**The data**
◆ ◆ ◆

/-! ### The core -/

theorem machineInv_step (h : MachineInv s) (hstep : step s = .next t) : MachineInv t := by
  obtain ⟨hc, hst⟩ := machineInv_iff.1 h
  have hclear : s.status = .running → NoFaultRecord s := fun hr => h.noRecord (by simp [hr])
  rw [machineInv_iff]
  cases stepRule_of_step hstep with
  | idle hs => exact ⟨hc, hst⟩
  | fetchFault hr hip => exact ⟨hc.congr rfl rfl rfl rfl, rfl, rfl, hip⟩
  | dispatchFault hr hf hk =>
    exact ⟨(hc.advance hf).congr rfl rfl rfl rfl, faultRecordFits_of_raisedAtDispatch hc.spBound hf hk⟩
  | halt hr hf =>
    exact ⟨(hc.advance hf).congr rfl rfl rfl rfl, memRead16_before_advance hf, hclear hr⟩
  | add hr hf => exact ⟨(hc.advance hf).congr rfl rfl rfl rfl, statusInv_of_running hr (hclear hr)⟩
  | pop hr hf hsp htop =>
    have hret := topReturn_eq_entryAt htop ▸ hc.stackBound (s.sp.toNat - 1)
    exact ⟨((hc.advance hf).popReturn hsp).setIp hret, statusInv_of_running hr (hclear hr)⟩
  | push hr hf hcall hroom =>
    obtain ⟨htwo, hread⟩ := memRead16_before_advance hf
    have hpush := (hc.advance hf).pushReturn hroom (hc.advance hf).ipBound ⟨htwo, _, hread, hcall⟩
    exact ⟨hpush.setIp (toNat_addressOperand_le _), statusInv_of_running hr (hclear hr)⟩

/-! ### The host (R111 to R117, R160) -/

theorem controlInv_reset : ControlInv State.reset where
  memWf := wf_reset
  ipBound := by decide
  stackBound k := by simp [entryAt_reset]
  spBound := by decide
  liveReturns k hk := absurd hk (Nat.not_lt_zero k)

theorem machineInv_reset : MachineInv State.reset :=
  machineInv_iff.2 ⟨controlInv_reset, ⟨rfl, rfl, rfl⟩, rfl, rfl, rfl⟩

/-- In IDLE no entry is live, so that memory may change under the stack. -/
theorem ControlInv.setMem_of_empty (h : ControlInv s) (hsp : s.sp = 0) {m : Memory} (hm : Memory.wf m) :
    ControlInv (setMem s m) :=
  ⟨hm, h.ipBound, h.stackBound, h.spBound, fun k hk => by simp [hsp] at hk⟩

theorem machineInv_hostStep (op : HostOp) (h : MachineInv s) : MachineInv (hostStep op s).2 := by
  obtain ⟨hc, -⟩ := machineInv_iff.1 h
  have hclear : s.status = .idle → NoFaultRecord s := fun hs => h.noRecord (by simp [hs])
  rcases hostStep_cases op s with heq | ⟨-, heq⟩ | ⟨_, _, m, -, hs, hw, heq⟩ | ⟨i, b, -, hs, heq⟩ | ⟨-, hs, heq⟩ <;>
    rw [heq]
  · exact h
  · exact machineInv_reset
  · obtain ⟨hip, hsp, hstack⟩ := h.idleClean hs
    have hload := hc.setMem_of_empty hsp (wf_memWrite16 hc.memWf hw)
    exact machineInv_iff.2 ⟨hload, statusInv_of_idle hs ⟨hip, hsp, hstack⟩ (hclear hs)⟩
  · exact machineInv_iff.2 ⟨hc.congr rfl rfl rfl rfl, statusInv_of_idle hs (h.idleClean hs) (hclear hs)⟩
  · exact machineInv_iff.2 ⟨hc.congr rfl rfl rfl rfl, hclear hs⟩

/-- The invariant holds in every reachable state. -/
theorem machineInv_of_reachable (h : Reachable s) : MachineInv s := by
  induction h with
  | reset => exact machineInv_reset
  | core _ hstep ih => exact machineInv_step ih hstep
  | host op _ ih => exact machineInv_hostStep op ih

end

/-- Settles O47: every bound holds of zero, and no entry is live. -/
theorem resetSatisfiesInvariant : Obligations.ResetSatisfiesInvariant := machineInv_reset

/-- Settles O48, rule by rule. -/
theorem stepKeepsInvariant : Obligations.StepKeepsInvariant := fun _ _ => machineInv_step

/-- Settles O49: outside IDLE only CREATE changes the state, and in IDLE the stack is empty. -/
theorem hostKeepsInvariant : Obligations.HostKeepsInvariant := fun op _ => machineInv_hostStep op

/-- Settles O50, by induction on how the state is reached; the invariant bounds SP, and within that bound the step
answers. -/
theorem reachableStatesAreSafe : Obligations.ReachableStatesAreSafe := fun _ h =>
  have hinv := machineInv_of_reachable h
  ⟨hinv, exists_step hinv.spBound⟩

◆ ◆ ◆

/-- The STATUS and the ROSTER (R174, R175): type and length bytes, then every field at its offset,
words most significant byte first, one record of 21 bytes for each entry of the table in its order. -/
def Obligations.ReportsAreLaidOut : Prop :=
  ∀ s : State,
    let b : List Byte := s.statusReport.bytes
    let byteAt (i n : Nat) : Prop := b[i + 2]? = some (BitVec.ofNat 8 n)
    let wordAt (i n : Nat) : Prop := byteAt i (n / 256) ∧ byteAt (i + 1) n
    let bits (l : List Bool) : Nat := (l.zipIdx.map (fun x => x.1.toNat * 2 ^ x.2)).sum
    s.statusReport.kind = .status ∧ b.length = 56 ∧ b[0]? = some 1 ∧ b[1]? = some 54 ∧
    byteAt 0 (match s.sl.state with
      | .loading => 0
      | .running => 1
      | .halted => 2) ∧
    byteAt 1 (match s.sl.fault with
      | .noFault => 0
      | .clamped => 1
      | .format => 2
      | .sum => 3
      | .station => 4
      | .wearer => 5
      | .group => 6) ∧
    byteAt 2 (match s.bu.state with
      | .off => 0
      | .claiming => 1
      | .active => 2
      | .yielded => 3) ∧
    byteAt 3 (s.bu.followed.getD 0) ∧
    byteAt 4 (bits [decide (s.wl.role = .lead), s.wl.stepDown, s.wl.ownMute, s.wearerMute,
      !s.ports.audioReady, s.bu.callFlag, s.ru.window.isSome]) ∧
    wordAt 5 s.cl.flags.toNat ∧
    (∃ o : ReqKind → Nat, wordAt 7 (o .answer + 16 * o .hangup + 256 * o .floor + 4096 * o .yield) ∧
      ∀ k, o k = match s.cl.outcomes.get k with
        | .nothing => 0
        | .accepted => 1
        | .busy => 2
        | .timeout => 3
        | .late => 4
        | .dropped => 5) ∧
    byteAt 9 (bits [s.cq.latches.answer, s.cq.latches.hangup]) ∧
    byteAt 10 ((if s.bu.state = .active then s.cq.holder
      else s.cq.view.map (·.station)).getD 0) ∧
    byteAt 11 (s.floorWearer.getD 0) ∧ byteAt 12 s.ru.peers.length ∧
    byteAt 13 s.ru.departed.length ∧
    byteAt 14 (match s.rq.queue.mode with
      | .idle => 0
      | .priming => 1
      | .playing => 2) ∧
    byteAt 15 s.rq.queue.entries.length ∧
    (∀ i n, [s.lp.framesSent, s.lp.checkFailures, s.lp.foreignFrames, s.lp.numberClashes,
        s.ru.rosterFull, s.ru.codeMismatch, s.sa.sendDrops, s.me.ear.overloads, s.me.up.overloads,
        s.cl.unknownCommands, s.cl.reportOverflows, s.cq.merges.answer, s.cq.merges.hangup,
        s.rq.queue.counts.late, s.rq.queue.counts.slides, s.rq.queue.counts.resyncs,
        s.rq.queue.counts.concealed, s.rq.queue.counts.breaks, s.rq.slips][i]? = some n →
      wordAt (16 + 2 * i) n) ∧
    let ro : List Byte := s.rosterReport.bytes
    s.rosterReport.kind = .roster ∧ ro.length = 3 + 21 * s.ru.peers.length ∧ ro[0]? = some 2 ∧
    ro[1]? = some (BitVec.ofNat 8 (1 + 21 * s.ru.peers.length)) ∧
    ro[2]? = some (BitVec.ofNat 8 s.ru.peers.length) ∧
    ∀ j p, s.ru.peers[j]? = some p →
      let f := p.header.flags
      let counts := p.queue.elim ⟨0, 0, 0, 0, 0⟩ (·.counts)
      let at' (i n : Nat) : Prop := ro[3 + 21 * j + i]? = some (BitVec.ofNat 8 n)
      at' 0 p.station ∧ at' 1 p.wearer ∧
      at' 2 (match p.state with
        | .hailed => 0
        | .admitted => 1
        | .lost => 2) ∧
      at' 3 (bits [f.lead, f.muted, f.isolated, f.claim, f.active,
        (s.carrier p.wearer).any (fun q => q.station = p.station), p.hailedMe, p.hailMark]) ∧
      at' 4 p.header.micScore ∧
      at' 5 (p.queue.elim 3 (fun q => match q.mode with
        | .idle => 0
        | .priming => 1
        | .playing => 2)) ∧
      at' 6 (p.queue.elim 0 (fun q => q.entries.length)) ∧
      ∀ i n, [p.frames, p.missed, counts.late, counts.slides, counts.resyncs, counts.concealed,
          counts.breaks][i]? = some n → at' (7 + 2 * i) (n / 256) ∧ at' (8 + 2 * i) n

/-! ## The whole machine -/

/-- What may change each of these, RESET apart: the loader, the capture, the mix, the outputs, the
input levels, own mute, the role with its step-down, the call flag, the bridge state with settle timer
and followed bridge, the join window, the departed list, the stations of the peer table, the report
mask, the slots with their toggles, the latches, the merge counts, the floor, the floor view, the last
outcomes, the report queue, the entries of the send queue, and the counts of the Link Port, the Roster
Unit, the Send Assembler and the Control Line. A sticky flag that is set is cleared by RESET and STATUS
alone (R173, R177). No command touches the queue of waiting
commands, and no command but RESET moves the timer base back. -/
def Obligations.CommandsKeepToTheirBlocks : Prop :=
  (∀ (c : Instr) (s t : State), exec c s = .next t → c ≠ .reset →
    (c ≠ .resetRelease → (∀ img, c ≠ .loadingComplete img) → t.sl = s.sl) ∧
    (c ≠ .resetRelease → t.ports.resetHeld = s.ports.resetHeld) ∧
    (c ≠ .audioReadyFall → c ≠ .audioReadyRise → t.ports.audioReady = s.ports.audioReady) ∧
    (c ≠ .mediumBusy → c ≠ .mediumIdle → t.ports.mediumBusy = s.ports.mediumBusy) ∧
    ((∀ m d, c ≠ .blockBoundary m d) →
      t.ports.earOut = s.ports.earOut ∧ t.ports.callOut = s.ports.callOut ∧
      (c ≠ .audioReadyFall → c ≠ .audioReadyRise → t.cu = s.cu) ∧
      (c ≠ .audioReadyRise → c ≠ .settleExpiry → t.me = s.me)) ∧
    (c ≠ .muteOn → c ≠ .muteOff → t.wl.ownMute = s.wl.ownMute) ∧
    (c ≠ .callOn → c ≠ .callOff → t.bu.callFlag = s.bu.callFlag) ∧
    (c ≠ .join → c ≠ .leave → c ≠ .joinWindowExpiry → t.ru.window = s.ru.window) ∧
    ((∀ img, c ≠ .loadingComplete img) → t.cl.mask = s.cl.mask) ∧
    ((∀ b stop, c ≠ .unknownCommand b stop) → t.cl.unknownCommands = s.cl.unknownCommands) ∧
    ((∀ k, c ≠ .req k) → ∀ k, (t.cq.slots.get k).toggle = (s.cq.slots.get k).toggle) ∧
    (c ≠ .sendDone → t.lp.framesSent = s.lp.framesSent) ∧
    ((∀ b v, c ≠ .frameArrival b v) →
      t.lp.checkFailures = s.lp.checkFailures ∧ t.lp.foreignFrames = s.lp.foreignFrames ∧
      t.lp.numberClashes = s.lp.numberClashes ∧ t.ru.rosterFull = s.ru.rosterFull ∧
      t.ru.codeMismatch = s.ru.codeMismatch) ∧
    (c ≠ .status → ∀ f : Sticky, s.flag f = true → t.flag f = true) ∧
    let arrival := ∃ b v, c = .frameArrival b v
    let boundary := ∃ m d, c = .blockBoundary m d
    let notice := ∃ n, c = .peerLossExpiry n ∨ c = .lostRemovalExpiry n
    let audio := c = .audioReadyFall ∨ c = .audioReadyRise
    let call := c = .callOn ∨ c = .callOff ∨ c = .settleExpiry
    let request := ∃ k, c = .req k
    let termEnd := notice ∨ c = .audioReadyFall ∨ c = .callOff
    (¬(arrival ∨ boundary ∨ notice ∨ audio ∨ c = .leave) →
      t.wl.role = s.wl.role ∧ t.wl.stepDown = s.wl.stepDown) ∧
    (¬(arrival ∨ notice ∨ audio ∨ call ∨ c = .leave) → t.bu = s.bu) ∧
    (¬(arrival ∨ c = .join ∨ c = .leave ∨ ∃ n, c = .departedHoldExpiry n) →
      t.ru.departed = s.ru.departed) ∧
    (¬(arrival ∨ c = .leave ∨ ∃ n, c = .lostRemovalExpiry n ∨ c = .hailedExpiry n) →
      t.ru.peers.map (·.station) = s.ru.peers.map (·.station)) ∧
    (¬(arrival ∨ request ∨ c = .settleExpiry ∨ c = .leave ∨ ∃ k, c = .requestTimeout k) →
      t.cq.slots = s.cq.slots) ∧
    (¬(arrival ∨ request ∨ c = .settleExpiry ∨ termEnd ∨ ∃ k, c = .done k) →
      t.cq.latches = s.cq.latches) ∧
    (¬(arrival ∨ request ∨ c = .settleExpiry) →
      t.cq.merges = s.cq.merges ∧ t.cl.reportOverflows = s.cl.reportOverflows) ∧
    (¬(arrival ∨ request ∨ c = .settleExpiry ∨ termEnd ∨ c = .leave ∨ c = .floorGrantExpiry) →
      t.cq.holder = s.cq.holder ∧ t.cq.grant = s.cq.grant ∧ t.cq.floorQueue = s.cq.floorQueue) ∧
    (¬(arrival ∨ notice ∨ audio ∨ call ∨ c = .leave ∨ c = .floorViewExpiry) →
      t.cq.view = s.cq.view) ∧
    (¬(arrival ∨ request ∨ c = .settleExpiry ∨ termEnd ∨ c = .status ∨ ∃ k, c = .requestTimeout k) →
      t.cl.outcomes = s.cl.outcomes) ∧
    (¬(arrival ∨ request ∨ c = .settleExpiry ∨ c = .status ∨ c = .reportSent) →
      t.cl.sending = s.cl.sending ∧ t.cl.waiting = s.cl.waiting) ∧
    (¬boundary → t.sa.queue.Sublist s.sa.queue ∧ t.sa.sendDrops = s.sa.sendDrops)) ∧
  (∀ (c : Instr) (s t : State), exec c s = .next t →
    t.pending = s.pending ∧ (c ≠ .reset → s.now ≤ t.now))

◆ ◆ ◆

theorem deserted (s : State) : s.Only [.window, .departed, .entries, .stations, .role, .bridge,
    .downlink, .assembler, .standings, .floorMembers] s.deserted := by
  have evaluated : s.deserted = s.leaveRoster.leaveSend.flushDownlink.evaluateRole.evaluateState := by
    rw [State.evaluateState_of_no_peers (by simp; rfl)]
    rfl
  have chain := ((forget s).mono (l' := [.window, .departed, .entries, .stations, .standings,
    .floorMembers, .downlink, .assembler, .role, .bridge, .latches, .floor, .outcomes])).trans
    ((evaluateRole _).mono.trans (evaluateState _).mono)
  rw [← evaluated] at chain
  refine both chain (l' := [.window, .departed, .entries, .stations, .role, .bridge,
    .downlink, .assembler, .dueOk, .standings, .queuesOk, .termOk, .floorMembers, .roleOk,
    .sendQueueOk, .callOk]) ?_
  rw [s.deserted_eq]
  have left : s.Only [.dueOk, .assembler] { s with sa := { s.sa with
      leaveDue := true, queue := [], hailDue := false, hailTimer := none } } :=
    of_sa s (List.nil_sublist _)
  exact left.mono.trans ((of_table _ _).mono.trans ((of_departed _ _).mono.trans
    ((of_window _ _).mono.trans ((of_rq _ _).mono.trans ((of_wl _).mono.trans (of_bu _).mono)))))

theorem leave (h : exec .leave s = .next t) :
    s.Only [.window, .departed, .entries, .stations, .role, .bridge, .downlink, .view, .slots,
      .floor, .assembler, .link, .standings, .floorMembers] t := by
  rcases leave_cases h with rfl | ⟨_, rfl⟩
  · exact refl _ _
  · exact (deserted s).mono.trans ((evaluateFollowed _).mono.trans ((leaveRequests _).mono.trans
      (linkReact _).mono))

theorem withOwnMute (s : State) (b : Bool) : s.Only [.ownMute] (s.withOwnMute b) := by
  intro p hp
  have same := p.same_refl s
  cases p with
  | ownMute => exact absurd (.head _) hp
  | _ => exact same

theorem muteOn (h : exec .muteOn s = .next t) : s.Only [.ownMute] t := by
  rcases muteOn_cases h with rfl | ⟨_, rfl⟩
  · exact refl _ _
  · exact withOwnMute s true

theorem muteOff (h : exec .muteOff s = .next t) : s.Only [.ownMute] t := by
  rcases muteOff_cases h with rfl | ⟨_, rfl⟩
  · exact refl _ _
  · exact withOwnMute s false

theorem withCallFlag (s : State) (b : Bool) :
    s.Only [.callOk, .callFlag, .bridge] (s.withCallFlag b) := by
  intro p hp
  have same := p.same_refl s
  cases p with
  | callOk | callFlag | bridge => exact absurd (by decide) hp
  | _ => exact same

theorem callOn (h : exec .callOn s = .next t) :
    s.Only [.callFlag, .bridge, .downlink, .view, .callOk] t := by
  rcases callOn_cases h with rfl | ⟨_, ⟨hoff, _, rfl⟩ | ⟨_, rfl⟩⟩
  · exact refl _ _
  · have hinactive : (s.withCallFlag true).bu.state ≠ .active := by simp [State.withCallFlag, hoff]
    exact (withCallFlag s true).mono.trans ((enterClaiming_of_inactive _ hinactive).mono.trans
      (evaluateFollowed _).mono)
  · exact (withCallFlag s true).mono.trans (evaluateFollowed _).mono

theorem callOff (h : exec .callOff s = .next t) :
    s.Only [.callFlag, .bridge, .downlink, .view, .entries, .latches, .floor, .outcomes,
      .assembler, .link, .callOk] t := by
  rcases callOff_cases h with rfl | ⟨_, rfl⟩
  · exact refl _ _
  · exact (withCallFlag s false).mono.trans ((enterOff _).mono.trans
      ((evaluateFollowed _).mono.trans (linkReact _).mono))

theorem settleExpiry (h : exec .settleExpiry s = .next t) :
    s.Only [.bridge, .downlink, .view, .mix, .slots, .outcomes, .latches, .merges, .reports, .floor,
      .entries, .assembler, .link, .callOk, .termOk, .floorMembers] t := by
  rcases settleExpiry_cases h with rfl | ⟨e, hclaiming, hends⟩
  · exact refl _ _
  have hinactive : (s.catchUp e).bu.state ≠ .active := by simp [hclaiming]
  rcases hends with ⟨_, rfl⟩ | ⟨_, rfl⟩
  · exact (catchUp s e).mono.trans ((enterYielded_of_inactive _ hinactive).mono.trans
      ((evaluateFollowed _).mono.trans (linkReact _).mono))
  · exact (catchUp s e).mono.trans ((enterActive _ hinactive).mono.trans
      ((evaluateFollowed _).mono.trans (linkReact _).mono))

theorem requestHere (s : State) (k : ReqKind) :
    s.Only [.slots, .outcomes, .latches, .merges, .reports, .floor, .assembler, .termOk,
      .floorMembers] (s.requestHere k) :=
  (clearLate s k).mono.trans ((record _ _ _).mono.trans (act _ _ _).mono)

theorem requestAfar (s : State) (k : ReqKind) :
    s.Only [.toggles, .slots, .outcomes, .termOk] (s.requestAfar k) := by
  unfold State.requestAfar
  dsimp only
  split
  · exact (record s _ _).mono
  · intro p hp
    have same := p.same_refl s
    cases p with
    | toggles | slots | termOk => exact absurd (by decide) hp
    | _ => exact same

◆ ◆ ◆

**Task instructions**
Could you set down, word for word, only the lines above from the line with "theorem withOwnMute (s" to the line with "simp [State.withCallFlag, hoff]", including both?

**Answer to this task**
theorem withOwnMute (s : State) (b : Bool) : s.Only [.ownMute] (s.withOwnMute b) := by
  intro p hp
  have same := p.same_refl s
  cases p with
  | ownMute => exact absurd (.head _) hp
  | _ => exact same

theorem muteOn (h : exec .muteOn s = .next t) : s.Only [.ownMute] t := by
  rcases muteOn_cases h with rfl | ⟨_, rfl⟩
  · exact refl _ _
  · exact withOwnMute s true

theorem muteOff (h : exec .muteOff s = .next t) : s.Only [.ownMute] t := by
  rcases muteOff_cases h with rfl | ⟨_, rfl⟩
  · exact refl _ _
  · exact withOwnMute s false

theorem withCallFlag (s : State) (b : Bool) :
    s.Only [.callOk, .callFlag, .bridge] (s.withCallFlag b) := by
  intro p hp
  have same := p.same_refl s
  cases p with
  | callOk | callFlag | bridge => exact absurd (by decide) hp
  | _ => exact same

theorem callOn (h : exec .callOn s = .next t) :
    s.Only [.callFlag, .bridge, .downlink, .view, .callOk] t := by
  rcases callOn_cases h with rfl | ⟨_, ⟨hoff, _, rfl⟩ | ⟨_, rfl⟩⟩
  · exact refl _ _
  · have hinactive : (s.withCallFlag true).bu.state ≠ .active := by simp [State.withCallFlag, hoff]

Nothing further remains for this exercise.